Примечательно, что Толстой не считал обязательным признаком «истинной» религии веру в бога. Религия, говорил он, это «то отношение, которое устанавливает человек к богу или, кто не верит в бога, то к миру, ко всему бесконечному, по времени и пространству, окружающему человека».40
Категорически отрицая то значение, которое придавала религии официальная церковь, обличая церковь как одно из самых гнусных орудий одурманивания и закабаления народных масс, писатель называл «истинной» религией «простое разумное объяснение смысла жизни, из которого вместо прежнего исполнения обрядов с большей обязательностью, чем прежде, вытекает исполнение жизненных, нравственных требований».41 Под религиозным сознанием Толстой по сути дела разумел сознание этическое. «Я говорю: религиозный, но разумею простого, неиспорченного человека»,42 — писал он.
Именно «рост» такого рода этического сознания Толстой и считал главным признаком общественного прогресса, а его недостаточность — основной причиной всех имевших место в истории революций, в том числе и русской.
Толстой не смог понять и объяснить действий и сознания народных масс материальными условиями их существования и в силу этого вынужден был признать в индивидуальном сознании не только решающий, но и исходный фактор общественной жизни и исторического развития.
В такой постановке вопроса народное сознание из конкретно-исторической силы превращалось в силу не только метафизическую, но и мистическую. Оно им абсолютизировалось и апологетизировалось, со всеми присущими ему величием и слабостями, разумом и предрассудками.

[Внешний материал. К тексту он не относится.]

-- ==== Sys2Proof/Machine/RegWrite.lean ====
section
/-! DEFINITION. Register writes (Host Port and Register Map, R552–R554, R557; 00_scope R6–R8, R13–R15; R101, R428, R545). -/

namespace Sys2Proof.Machine

open Sys2Proof

/-- The violation of a register access: the host's and hub firmware's enter the log at once, a channel firmware's by its channel
(R557, R560). `ch` is the window's channel, or 0xFF for BAR0; `addr` is the BAR offset (R558). -/
def State.regViol (s : State) (m : Master) (kind : ViolKind) (ch addr : Nat) : State :=
  match m with
  | .host => s.modHub fun h => h.violate { source := .hostIo, ch := ch, kind := kind, addr := addr }
  | .hubFw => s.modHub fun h => h.violate { source := .hubFirmware, ch := ch, kind := kind, addr := addr }
  | .chFw n => { s with chans := vset s.chans n ((vget s.chans n).viol { source := .chFirmware, ch := n, kind := kind, addr := addr }) }

/-- The master can reach the register port: the link is up, the hub runs, or the channel is out of reset. -/
def State.masterUp (s : State) : Master → Bool
  | .host => !s.hub.failed && decide (s.hub.host.mode ≠ .down)
  | .hubFw => !s.hub.failed && s.hub.pwr.pwrgd
  | .chFw n => s.present n && (vget s.chans n).live

/-! ### Channel windows -/

/-- Windows of a channel that are read-only: the ledger extent, communicator, extent, descriptor, tuning and certificate tables, the
table window and the ring window (R510, R192, R232, R259, R376, R430, R101, R596). -/
def chanReadOnly (o : Nat) : Bool :=
  let within (lo n : Nat) : Bool := decide (lo ≤ o) && decide (o < lo + n)
  within 0x10000 0x10000 || within 0x410000 0x10000 || within 0x510000 0x10000 || within 0x610000 0x800
    || within 0x910000 0x1300 || within 0xB10000 0x2000 || within 0x1000000 0x800000 || within 0x1C00000 0x400000

/-- A keyed write of CTRL.RESET (R545): COLD, RECOVER or RETURN, in that order when several bits are set. -/
def Chan.resetWrite (c : Chan) (fw : Bool) (data : Word) : Chan :=
  if bitOf data 1 then c.cold
  else if bitOf data 0 then c.recover (if fw then 3 else 2) 0x1F
  else if bitOf data 2 then c.comeBack
  else c

/-- A register of a present channel that software writes; none: a violation of that kind. -/
def Chan.store (c : Chan) (m : Master) (o : Nat) (data : Word) : ViolKind ⊕ Chan :=
  if o = 0x4 then
    if fld data 31 24 = 0xA5 then .inr (c.resetWrite (decide (m ≠ .host) && decide (m ≠ .hubFw)) data) else .inl .badValue
  else if o = 0x8 then .inr (c.setWakeTol data)
  else if o = 0xB00014 then
    match c.relWrite (data.toNat * 4294967296 + (c.reg 0xB00010).toNat) with
    | some c => .inr (c.setReg 0xB00014 data)
    | none => .inl .badValue
  else if o = 0xC00008 then .inr (if bitOf data 31 then c.acceptJump else c)
  else if o = 0xE00000 then .inr (if bitOf data 27 then { c with evr := { c.evr with irq := false } } else c)
  else match chanRow o with
  | some r =>
    if decide (r.rws ≠ 0) && c.boot.sealed then .inl .sealedField
    else
      let c := c.setReg o (r.store c.boot.sealed (c.reg o) data)
      .inr (if m = .host ∧ r.rws ≠ 0 then c.modBoot fun b => { b with edited := true } else c)
  | none => .inr c

/-- A 4-byte write in BAR2. RO registers discard it without error. -/
def State.writeChan (s : State) (m : Master) (off : Nat) (data : Word) : State :=
  let n := off / 0x2000000 % 8
  let o := off % 0x2000000
  let c := vget s.chans n
  if !s.hasWindow n || (decide (o / 0x100000 = 6) && !s.mtxPresent n) then s.regViol m .absentUnit n off
  else if chanReadOnly o then s.regViol m .readOnly n off
  else if c.boot.phase = 0 then s
  else match c.store m o data with
  | .inr c => { s with chans := vset s.chans n c }
  | .inl k => s.regViol m k n off

/-! ### BAR0 -/

/-- Windows of BAR0 that are read-only: the sealed sector and the ring of the module's recorder (R601). -/
def hubReadOnly (o : Nat) : Bool :=
  (decide (0x460000 ≤ o) && decide (o < 0x470000)) || (decide (0x480000 ≤ o) && decide (o < 0x500000))

/-- Addresses of BAR0 that are not reserved and that no write changes: RO registers, the CXL component registers, which the rows of the
table for the link act on, and the pending bits of MSI-X (R552, R561, R562, R468, R469, R570, R601, R619, R620). -/
def hubKnown (o : Nat) : Bool :=
  let within (lo n : Nat) : Bool := decide (lo ≤ o) && decide (o < lo + n)
  within 0x0 0x2C || within 0x1000 0x800 || within 0x100000 0x30 || within 0x100040 0xC || within 0x200000 0x20
    || within 0x200040 0x40 || within 0x200080 0x8 || within 0x200100 0x80 || within 0x300000 0x4 || within 0x400000 0x2C
    || within 0x400040 0x2C || within 0x410000 0x1000 || within 0x420000 0x30000 || within 0xE00000 0x100000
    || within 0xF10000 0x8

/-- Words of the H2D mailboxes: a write while FULL is discarded and sets DROP; word 4 is DOORBELL's (R567, R570). -/
def Hub.writeH2d (h : Hub) (k w : Nat) (data : Word) : Hub :=
  if w = 4 then h.doorbell k data
  else if (vget h.host.h2d k).full then h.h2dDrop k
  else h.modHost (modH2d k fun m => { m with words := vset m.words w data })

/-- Word 1 of a global slot: FIRED is cleared where a 1 is written; ARMED = 1 arms the slot, 0 disarms it (R467). -/
def Hub.writeSlot (h : Hub) (j : Fin 8) (data : Word) : Hub :=
  let h := if bitOf data 30 then h.modG fun g => { g with slots := g.slots.set j { g.slots[j] with fired := false } } else h
  if bitOf data 31 then h.gArm j data
  else (h.setReg (0x200104 + 16 * j.val) (data &&& 0x3FFFFFFF)).modG fun g =>
    { g with slots := g.slots.set j { g.slots[j] with armed := false } }

/-- A register of BAR0 that software writes; none: a violation of that kind. -/
def Hub.store (h : Hub) (m : Master) (o : Nat) (data : Word) : ViolKind ⊕ Hub :=
  if 0x501000 ≤ o ∧ o < 0x501400 then
    if 5 ≤ o % 32 / 4 then .inl .reservedOrAlign
    else if m = .host then .inr (h.writeH2d ((o - 0x501000) / 32) (o % 32 / 4) data) else .inr h
  else if 0x502000 ≤ o ∧ o < 0x502400 then
    if 5 ≤ o % 32 / 4 then .inl .reservedOrAlign
    else if m = .host ∧ o % 32 = 16 ∧ bitOf data 31 then .inr (h.take ((o - 0x502000) / 32)) else .inr h
  else if 0xF00000 ≤ o ∧ o < 0xF00400 then
    .inr (if o % 16 = 12 then h.maskVector ((o - 0xF00000) / 16) (bitOf data 0) else h.setReg o data)
  else if 0x200100 ≤ o ∧ o < 0x200180 ∧ o % 16 = 4 then .inr (h.writeSlot (Fin.ofNat 8 ((o - 0x200100) / 16)) data)
  else if o = 0x20000C then .inr ((h.setReg o (data &&& 0xFFFF)).modG fun g => { g with todArmed := true })
  else if o = 0x400000 then .inr (if bitOf data 27 then { h with evr := { h.evr with irq := false } } else h)
  else match hubRow o with
  | some r =>
    if decide (r.rws ≠ 0) && h.boot.sealed then .inl .sealedField
    else .inr (h.setReg o (r.store h.boot.sealed (h.reg o) data))
  | none => if hubKnown o then .inr h else .inl .reservedOrAlign

/-- A 4-byte write in BAR0. -/
def State.writeHub (s : State) (m : Master) (off : Nat) (data : Word) : State :=
  if hubReadOnly off then s.regViol m .readOnly 0xFF off
  else match s.hub.store m off data with
  | .inr h => { s with hub := h }
  | .inl k => s.regViol m k 0xFF off

/-! ### The commands -/

/-- A 4-byte write. -/
def State.write32 (s : State) (m : Master) (b : Bar) (off : Nat) (data : Word) : State :=
  match b with
  | .bar0 => s.writeHub m off data
  | .bar2 => s.writeChan m off data

/-- REGISTER_WRITE of `size` bytes: 4 or 8 and aligned, an 8-byte access as two of 4 in ascending order with the low half first; any
other size or alignment is a violation (R553). -/
def execRegisterWrite (m : Master) (b : Bar) (off : BitVec 28) (size : Fin 65) (data : BitVec 64) (s : State) : Out :=
  let o := off.toNat
  done (if !s.masterUp m then s
  else if size.val = 4 ∧ o % 4 = 0 then s.write32 m b o (data.setWidth 32)
  else if size.val = 8 ∧ o % 8 = 0 then
    (s.write32 m b o (data.setWidth 32)).write32 m b (o + 4) ((data >>> 32).setWidth 32)
  else s.regViol m .reservedOrAlign (match b with | .bar0 => 0xFF | .bar2 => o / 0x2000000 % 8) o)

/-- REL_CNT_WRITE: a host write of REL_CNT_HI releases records up to the count, or is a violation (R428). -/
def execRelCntWrite (ch : Fin 8) (hi : Word) (s : State) : Out :=
  done (if !s.masterUp .host then s
  else if !s.hasWindow ch then s.regViol .host .absentUnit ch (0x2000000 * ch.val + 0xB00014)
  else
    match (s.chan ch).relWrite (hi.toNat * 4294967296 + ((s.chan ch).reg 0xB00010).toNat) with
    | some c => s.setChan ch (c.setReg 0xB00014 hi)
    | none => s.regViol .host .badValue ch (0x2000000 * ch.val + 0xB00014))

/-- A write of the host to one register of a channel window: its effect on a present channel, and a violation where the channel is absent
(R7). A channel in reset takes no write. -/
def onWindow (ch : Fin 8) (o : Nat) (f : Chan → Chan) (s : State) : State :=
  if s.hasWindow ch then (if (s.chan ch).boot.phase = 0 then s else s.setChan ch (f (s.chan ch)))
  else if s.masterUp .host then s.regViol .host .absentUnit ch (0x2000000 * ch.val + o)
  else s

/-- RECOVER: a keyed write of RECOVER (R532, R538). -/
def execRecover (ch : Fin 8) (s : State) : Out := done (onWindow ch 0x4 (fun c => c.recover 2 0x1F) s)

/-- COLD: a keyed write of COLD (R538). -/
def execCold (ch : Fin 8) (s : State) : Out := done (onWindow ch 0x4 Chan.cold s)

/-- RETURN: a keyed write of RETURN (R537). -/
def execReturn (ch : Fin 8) (s : State) : Out := done (onWindow ch 0x4 Chan.comeBack s)

/-- WAKE_TOL_WRITE (R544). -/
def execWakeTolWrite (ch : Fin 8) (data : Word) (s : State) : Out := done (onWindow ch 0x8 (fun c => c.setWakeTol data) s)

/-- ACCEPT_JUMP: a write of ACCEPT_JUMP (R440, R441). -/
def execAcceptJump (ch : Fin 8) (s : State) : Out := done (onWindow ch 0xC00008 Chan.acceptJump s)

end Sys2Proof.Machine
end

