/-- TIME block (R465–R467). -/
def Chan.readTime (c : Chan) (o : Nat) : Word :=
  let t := c.time
  let u := t.unit
  if o = 0xC00000 then
    packW [(31, 29, unitState u), (28, 27, unitSrc u), bit1 26 (!t.frameMode), bit1 25 c.isAligned, bit1 24 t.asym, bit1 23 u.jump.isSome]
  else if o = 0xC0000C then BitVec.ofInt 32 (u.offset / 256)
  else if o = 0xC00010 then BitVec.ofNat 32 (match c.unc with | some n => min n 0xFFFFFFFE | none => 0xFFFFFFFF)
  else if o = 0xC00014 then packW [(31, 16, twos 16 (t.fibreDiff / 256))]
  else if o = 0xC00018 then packW [(31, 16, twos 16 t.asymTx), (15, 0, twos 16 t.asymRx)]
  else if o = 0xC00020 then BitVec.ofNat 32 (c.now / 1000000000)
  else if o = 0xC00024 then t.latchHi.setWidth 32
  else if o = 0xC00028 then t.latchNs
  else if 0xC00100 ≤ o ∧ o < 0xC00200 then slotWord (vget t.slots ((o - 0xC00100) / 16)) (o % 16 / 4)
  else c.reg o

/-- HLTH block (R512). -/
def Chan.readHlth (c : Chan) (mtx : Bool) (o : Nat) : Word :=
  if 0xD00100 ≤ o ∧ o < 0xD00900 then
    let cls := (o - 0xD00100) / 256
    let n := o % 256 / 4
    if unitCount cls ≤ n ∨ (cls = 0 ∧ !mtx) then 0
    else
      let x := c.unit cls n
      let st := match x.st with | .healthy => 0 | .suspect => 1 | .held => 2 | .fenced => 3 | .permanent => 4 | .testing => 5
      packW [(31, 29, st), (28, 19, unitScore x), (18, 11, min 255 (c.charges24 x).length), bit1 10 (concentrated (c.charges24 x))]
  else c.reg o

/-- STAT and state registers of a recorder (R597, R598, R601). -/
def recReg (r : Recorder) (x : RecCtx) (mod : Bool) (busy : Bool) (o : Nat) (stored : Word) : Word :=
  if o = 0x0 then
    packW [bit1 31 busy, bit1 30 r.sealReq, bit1 29 (x.histUp && !mod), bit1 28 r.sealStop, bit1 27 r.irq,
      (14, 0, x.slots - r.ring.length)]
  else if o = 0x8 then BitVec.ofNat 32 r.rseq
  else if o = 0x10 then (if mod then 0 else BitVec.ofNat 32 r.histWr)
  else if o = 0x14 then (if mod then 0 else BitVec.ofNat 32 (r.histWr / 4294967296))
  else if o = 0x18 then (if mod then 0 else BitVec.ofNat 32 x.histCap)
  else if o = 0x1C then BitVec.ofNat 32 r.sealSeq
  else if o = 0x20 then BitVec.ofNat 32 r.lastSealS
  else stored

/-- A word of the window of a present channel. -/
def State.readWindow (s : State) (n : Fin 8) (o : Nat) : Word :=
  let c := s.chan n
  match o / 0x100000 with
  | 0 => c.readCtrl o
  | 1 => c.readFab o
  | 2 => c.readPool o
  | 3 => c.readMem o
  | 4 => c.readCol o
  | 5 => c.readCodec o
  | 6 => c.readMtx o
  | 7 => c.readSch o
  | 8 => c.readLine o
  | 9 => c.readOpt s.hub.pwr.laserEnN o
  | 10 => c.readSec o
  | 11 => c.readProv o
  | 12 => c.readTime o
  | 13 => c.readHlth (s.mtxPresent n) o
  | 14 => recReg c.evr (c.recCtx n) false (decide (s.hub.sealing = some n.val)) (o - 0xE00000) (c.readEvr n o)
  | 15 => 0
  | _ => c.readTables o

/-! ### BAR0 -/

/-- GLB and SEC (R3, R547, R561, R562). -/
def State.readGlb (s : State) (o : Nat) : Word :=
  let h := s.hub
  let mode := match h.host.mode with | .down => 0 | .cxl => 1 | .pcieOnly => 2
  if o = 0x0 then h.caps
  else if o = 0x4 then 0x535A3801
  else if o = 0x8 then
    packW [(31, 28, mode), (27, 22, h.host.width), (21, 18, h.host.rate), bit1 17 h.host.cacheEn, bit1 16 h.host.memEn, bit1 15 h.host.ideIo,
      bit1 14 h.host.ideCm]
  else if o = 0xC then
    (h.reg 0xC &&& 0x00FFFFFF) ||| (List.range 8).foldl (fun (w : Word) n =>
      if !s.present n || (vget s.chans n).hdmOff then putBit w (24 + n) true else w) 0
  else if o = 0x10 then
    packW [(31, 28, h.boot.phase), (27, 26, h.boot.img), bit1 25 h.boot.unowned, (23, 16, h.boot.chRel.toNat), (15, 8, h.boot.failP),
      (7, 0, h.boot.failG)]
  else if o = 0x14 then 0
  else if o = 0x18 then h.boot.straps.setWidth 32
  else if o = 0x1C then packW [(31, 24, h.boot.fuseSvn), (23, 16, h.boot.imgSvn)]
  else if o = 0x20 then h.host.violWr
  else if 0x1000 ≤ o ∧ o < 0x1800 then violWord h.host (o - 0x1000)
  else if o = 0x300000 then
    packW [bit1 31 h.boot.ownerRoot.isSome, bit1 30 (!h.failed && decide (h.boot.phase ≠ 0)), (29, 26, h.spdm.openS.length), bit1 25 h.host.ideKeyed]
  else h.reg o

/-- GTIME (R467, R468). -/
def Hub.readGtime (h : Hub) (o : Nat) : Word :=
  let g := h.gtime
  if o = 0x200000 then packW [(31, 29, unitState g.unit), bit1 28 g.ppsOk]
  else if o = 0x200010 then BitVec.ofNat 32 (h.now / 1000000000)
  else if o = 0x200014 then g.latchHi.setWidth 32
  else if o = 0x200018 then g.latchNs
  else if 0x200040 ≤ o ∧ o < 0x200080 then
    let k := (o - 0x200040) / 16
    let lost := min 255 (vget g.lost k)
    match vget g.caps k with
    | [] => if o % 16 = 0 then packW [(23, 16, lost)] else 0
    | t :: _ =>
      let ns := t / 256
      lget 0 [packW [bit1 31 true, (23, 16, lost), (15, 0, ns / 1000000000 / 4294967296)], BitVec.ofNat 32 (ns / 1000000000),
        BitVec.ofNat 32 (ns % 1000000000), packW [(31, 24, t % 256)]] (o % 16 / 4)
  else if 0x200100 ≤ o ∧ o < 0x200180 ∧ o % 16 = 4 then
    let t := vget g.slots ((o - 0x200100) / 16)
    (h.reg o &&& 0x3FFFFFFF) ||| packW [bit1 31 t.armed, bit1 30 t.fired]
  else h.reg o

/-- MBX (R570). -/
def Hub.readMbx (h : Hub) (o : Nat) : Word :=
  if 0x501000 ≤ o ∧ o < 0x501400 then
    let m := vget h.host.h2d ((o - 0x501000) / 32)
    let w := o % 32 / 4
    if w < 4 then vget m.words w
    else if w = 4 then packW [bit1 30 m.full, bit1 29 m.taken, bit1 28 m.to_, bit1 27 m.drop] else 0
  else if 0x502000 ≤ o ∧ o < 0x502400 then
    let m := vget h.host.d2h ((o - 0x502000) / 32)
    let w := o % 32 / 4
    if w < 4 then (if m.full then vget m.words w else 0)
    else if w = 4 then packW [bit1 30 m.full, bit1 29 m.to_] else 0
  else h.reg o

/-- A 4-byte read. `meas` is what the sensors read where the register is a measurement of PWR. A read of an absent channel's window, or
of the MTX block of a channel without an engine, returns all ones (R6, R8); a reserved address reads 0 (R13, R554). -/
def State.readReg (s : State) (b : Bar) (off : Nat) (meas : Word) : Word :=
  match b with
  | .bar2 =>
    let n : Fin 8 := Fin.ofNat 8 (off / 0x2000000)
    let o := off % 0x2000000
    if !s.hasWindow n || (decide (o / 0x100000 = 6) && !s.mtxPresent n) then 0xFFFFFFFF else s.readWindow n o
  | .bar0 =>
    match off / 0x100000 with
    | 1 => s.pwrReg ((off - 0x100000) / 4) meas
    | 2 => s.hub.readGtime off
    | 4 => recReg s.hub.evr s.hub.recCtx true (decide (s.hub.sealing = some 8)) (off - 0x400000) (s.readModEvr off)
    | 5 => if 0x500100 ≤ off ∧ off < 0x500180 ∧ s.route ((off - 0x500100) / 4) = .none then 0 else s.hub.readMbx off
    | 15 => s.hub.readMsix off
    | _ => s.readGlb off

/-- Windows that also take aligned reads of 16, 32 and 64 bytes: tables and certificates, read-only to the host (R553). -/
def wideWindow (b : Bar) (o : Nat) : Bool := match b with | .bar0 => hubReadOnly o | .bar2 => chanReadOnly (o % 0x2000000)

/-- A read of `size` bytes as the words it returns, low address first; none where its size or alignment is a violation (R553). -/
def State.readAccess (s : State) (b : Bar) (off size : Nat) (meas : Word) : Option (List Word) :=
  let ok := (decide (size = 4) || decide (size = 8) || (wideWindow b off && (decide (size = 16) || decide (size = 32) || decide (size = 64))))
    && decide (off % max 1 size = 0)
  if ok then some ((List.range (size / 4)).map fun i => s.readReg b (off + 4 * i) meas) else none

end Sys2Proof.Machine
end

Так, негодуя на своего корреспондента В. Д. Фролова, желавшего «очистить религиозные понятия народа», Толстой с возмущением добавлял: «Того народа, всю высоту религиозного миропонимания которого вы не понимаете, потому что не в силах понять того народа, который воспитал, кормит всех нас». Неколебимая вера Толстого в непогрешимость и высоту «религиозного» сознания народа нашла свое выражение и в письме к А. М. Томилиной, в парадоксальном, если не сказать более, противопоставлении «безграмотной», но «просвещенной старушки», которая знает, «что есть бог» и исполняет его «закон», предписывающий «жить с людьми в согласии и любви», — «жалкой по своему невежеству» женщине, знающей «все подробности крестовых походов, интегральных счислений, спектральный анализ и т. п.», но «не знающей бога, его закона и смысла жизни».
Когда Толстой неоднократно повторял, что главное дело «истинных» сторонников народной революции — это совсем не политическая борьба, а «уяснение религиозного сознания», то он в своеобразной и противоречивой форме отражал охватившую народные массы, но еще во многом смутную потребность «совершенно другой жизни, жизни разумной, братской, без безумной роскоши одних и нищеты и невежества других, без казней, разврата, без насилия, без вооружений, без войн».43
Иллюзорные надежды на возможность достижения «братской жизни» мирным путем, без революционного свержения народными массами господства помещиков и капиталистов, проникали реакционную проповедь Толстого.
«Уяснение» всеми и каждым философии всеобщей любви, покорности и смирения, проповедуемых им нравственных норм и принципов и было тем, что Толстой разумел под «нравственным самоусовершенствованием» или «внутренней работой» людей и считал единственно реальным путем к тому, чтобы «под корень вырвать» «существующее, царствующее зло».
Проникнутая идеей единства и братства народов, страстным протестом против всех видов и форм классового, государственного и национального угнетения, против колониального грабежа и империалистических войн, критика Толстого своим пафосом вызывала и укрепляла недовольство народов, усиливала в них дух социального протеста, волю к преобразованию общественной действительности. Религиозная проповедь писателя, его призывы к пассивному «неучастию в зле», его требование нравственного перерождения людей тормозили дело революционного просвещения народа, мешали его освободительной борьбе.